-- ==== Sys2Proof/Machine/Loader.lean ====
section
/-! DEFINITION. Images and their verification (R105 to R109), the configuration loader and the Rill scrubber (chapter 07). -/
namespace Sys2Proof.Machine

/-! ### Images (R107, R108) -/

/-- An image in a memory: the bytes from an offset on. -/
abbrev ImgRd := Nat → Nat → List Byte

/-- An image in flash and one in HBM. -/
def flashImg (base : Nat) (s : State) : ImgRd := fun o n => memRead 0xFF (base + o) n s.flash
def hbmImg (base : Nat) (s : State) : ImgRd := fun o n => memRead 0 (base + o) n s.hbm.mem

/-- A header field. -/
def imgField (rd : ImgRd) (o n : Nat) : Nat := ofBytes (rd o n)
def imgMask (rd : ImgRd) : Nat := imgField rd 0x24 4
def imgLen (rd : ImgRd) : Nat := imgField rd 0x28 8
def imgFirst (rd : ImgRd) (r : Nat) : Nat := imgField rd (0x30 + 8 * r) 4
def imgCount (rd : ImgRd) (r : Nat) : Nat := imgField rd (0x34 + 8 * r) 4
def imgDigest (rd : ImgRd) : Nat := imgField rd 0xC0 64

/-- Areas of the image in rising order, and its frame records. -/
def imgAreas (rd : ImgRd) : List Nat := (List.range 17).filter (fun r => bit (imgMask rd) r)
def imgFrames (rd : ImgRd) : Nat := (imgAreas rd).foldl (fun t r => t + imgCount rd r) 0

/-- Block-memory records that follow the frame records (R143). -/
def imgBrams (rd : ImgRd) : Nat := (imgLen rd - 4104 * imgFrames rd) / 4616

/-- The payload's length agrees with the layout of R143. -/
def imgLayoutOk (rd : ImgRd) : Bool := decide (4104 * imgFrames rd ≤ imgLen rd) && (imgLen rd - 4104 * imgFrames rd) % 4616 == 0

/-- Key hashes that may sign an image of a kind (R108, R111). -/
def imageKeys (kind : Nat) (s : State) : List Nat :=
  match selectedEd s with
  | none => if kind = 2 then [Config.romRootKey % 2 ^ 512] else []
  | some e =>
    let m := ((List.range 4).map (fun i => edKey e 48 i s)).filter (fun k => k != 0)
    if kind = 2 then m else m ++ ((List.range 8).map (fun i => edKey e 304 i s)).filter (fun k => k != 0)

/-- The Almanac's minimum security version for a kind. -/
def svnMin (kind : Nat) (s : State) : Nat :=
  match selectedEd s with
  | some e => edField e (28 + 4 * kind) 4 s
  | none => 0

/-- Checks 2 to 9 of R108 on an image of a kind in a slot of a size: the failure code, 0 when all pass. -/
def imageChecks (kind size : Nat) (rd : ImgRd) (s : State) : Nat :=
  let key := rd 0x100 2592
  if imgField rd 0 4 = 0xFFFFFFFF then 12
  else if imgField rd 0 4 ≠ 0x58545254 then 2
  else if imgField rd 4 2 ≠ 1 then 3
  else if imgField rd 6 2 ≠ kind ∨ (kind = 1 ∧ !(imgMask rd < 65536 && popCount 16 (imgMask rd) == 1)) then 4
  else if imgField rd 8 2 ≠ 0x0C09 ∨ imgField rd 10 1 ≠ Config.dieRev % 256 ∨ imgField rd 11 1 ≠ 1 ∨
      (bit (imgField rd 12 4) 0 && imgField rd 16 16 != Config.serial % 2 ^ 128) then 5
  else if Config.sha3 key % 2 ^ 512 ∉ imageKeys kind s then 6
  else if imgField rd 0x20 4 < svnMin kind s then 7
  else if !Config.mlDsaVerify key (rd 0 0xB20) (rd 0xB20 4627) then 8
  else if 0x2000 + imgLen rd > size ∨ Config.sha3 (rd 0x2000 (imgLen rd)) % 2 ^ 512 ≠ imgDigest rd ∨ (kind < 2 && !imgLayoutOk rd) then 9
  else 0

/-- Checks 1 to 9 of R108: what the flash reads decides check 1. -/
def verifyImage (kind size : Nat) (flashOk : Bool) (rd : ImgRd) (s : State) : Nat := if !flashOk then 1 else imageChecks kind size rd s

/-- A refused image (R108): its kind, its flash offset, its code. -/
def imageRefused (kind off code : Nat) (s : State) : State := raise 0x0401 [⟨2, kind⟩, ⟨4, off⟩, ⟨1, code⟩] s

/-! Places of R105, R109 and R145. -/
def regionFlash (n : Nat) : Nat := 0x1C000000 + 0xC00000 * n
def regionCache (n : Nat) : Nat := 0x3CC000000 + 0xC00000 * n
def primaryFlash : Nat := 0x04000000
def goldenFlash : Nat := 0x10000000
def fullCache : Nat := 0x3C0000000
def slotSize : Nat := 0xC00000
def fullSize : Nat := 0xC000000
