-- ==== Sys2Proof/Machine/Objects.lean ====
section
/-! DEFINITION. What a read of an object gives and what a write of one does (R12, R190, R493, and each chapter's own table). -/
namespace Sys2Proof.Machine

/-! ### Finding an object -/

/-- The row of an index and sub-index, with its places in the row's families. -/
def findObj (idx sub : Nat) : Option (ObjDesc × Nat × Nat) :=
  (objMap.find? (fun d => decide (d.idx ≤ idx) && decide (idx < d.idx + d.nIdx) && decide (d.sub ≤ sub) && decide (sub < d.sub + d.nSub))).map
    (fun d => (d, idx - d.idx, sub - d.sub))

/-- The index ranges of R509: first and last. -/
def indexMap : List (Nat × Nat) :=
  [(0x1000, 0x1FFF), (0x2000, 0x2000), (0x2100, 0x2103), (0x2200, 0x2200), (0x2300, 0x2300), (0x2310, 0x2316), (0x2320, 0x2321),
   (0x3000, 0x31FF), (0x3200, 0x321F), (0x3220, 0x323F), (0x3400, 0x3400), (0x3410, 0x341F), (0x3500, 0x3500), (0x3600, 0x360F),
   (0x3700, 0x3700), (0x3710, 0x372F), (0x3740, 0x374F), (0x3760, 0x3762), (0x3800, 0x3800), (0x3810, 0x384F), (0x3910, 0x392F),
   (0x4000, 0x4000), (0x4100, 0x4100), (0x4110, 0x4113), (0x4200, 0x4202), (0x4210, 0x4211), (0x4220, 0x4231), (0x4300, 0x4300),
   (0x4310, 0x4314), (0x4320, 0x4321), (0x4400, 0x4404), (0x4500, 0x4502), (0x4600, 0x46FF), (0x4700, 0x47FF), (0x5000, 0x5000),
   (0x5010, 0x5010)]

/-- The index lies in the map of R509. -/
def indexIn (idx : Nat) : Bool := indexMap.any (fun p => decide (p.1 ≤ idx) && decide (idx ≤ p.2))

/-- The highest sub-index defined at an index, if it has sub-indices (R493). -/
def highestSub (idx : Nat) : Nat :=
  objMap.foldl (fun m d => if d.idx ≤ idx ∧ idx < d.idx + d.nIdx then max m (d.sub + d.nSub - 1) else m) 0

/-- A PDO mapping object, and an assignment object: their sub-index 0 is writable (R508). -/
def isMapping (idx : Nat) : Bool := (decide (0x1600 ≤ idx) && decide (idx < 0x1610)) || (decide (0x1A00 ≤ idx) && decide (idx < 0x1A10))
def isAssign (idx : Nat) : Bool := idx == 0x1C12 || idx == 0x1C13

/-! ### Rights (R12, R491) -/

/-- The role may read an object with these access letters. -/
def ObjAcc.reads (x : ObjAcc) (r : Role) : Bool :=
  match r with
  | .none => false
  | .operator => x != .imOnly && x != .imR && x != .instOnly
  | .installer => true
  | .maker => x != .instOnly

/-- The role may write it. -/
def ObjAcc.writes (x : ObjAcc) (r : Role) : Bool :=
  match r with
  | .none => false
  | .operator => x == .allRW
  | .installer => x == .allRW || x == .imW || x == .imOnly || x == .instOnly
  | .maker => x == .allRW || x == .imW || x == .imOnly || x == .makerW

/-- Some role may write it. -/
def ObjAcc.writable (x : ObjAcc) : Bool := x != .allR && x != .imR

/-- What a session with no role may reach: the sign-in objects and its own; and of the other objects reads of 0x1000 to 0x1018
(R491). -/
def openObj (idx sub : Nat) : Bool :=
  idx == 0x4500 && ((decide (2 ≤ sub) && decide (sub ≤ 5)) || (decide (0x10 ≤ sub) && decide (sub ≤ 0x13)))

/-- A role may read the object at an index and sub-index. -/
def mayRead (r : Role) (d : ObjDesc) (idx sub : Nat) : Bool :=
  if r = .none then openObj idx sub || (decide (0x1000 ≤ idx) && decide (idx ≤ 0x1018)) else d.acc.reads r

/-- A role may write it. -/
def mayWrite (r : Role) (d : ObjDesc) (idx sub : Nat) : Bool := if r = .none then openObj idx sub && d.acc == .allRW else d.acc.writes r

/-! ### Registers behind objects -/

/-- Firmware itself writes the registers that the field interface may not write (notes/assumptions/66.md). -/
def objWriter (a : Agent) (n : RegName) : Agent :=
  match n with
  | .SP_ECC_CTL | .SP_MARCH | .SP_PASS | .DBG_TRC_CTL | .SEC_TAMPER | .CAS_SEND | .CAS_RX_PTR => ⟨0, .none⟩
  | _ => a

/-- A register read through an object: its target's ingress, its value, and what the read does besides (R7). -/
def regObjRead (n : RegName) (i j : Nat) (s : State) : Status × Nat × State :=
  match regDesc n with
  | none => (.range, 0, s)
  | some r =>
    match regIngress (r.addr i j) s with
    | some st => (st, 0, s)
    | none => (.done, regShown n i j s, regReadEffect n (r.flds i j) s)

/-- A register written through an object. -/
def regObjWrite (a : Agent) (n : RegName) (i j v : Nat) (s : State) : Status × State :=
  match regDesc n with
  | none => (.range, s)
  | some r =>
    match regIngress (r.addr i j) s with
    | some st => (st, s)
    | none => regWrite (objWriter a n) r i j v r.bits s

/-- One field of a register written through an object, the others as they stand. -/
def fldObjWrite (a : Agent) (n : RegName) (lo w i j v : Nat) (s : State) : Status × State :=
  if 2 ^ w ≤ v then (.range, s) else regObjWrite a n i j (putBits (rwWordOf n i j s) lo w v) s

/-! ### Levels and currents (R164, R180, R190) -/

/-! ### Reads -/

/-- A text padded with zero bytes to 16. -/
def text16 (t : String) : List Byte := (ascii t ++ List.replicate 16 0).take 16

Instructions for the task: When you reach the line containing "if kind = 2 then m" in the data above, start copying exactly, and stop after the line containing "if imgField rd 0 4 = 0xFFFFFFFF then 12".

Answer:
    if kind = 2 then m else m ++ ((List.range 8).map (fun i => edKey e 304 i s)).filter (fun k => k != 0)

/-- The Almanac's minimum security version for a kind. -/
def svnMin (kind : Nat) (s : State) : Nat :=
  match selectedEd s with
  | some e => edField e (28 + 4 * kind) 4 s
  | none => 0

/-- Checks 2 to 9 of R108 on an image of a kind in a slot of a size: the failure code, 0 when all pass. -/
def imageChecks (kind size : Nat) (rd : ImgRd) (s : State) : Nat :=
  let key := rd 0x100 2592
  if imgField rd 0 4 = 0xFFFFFFFF then 12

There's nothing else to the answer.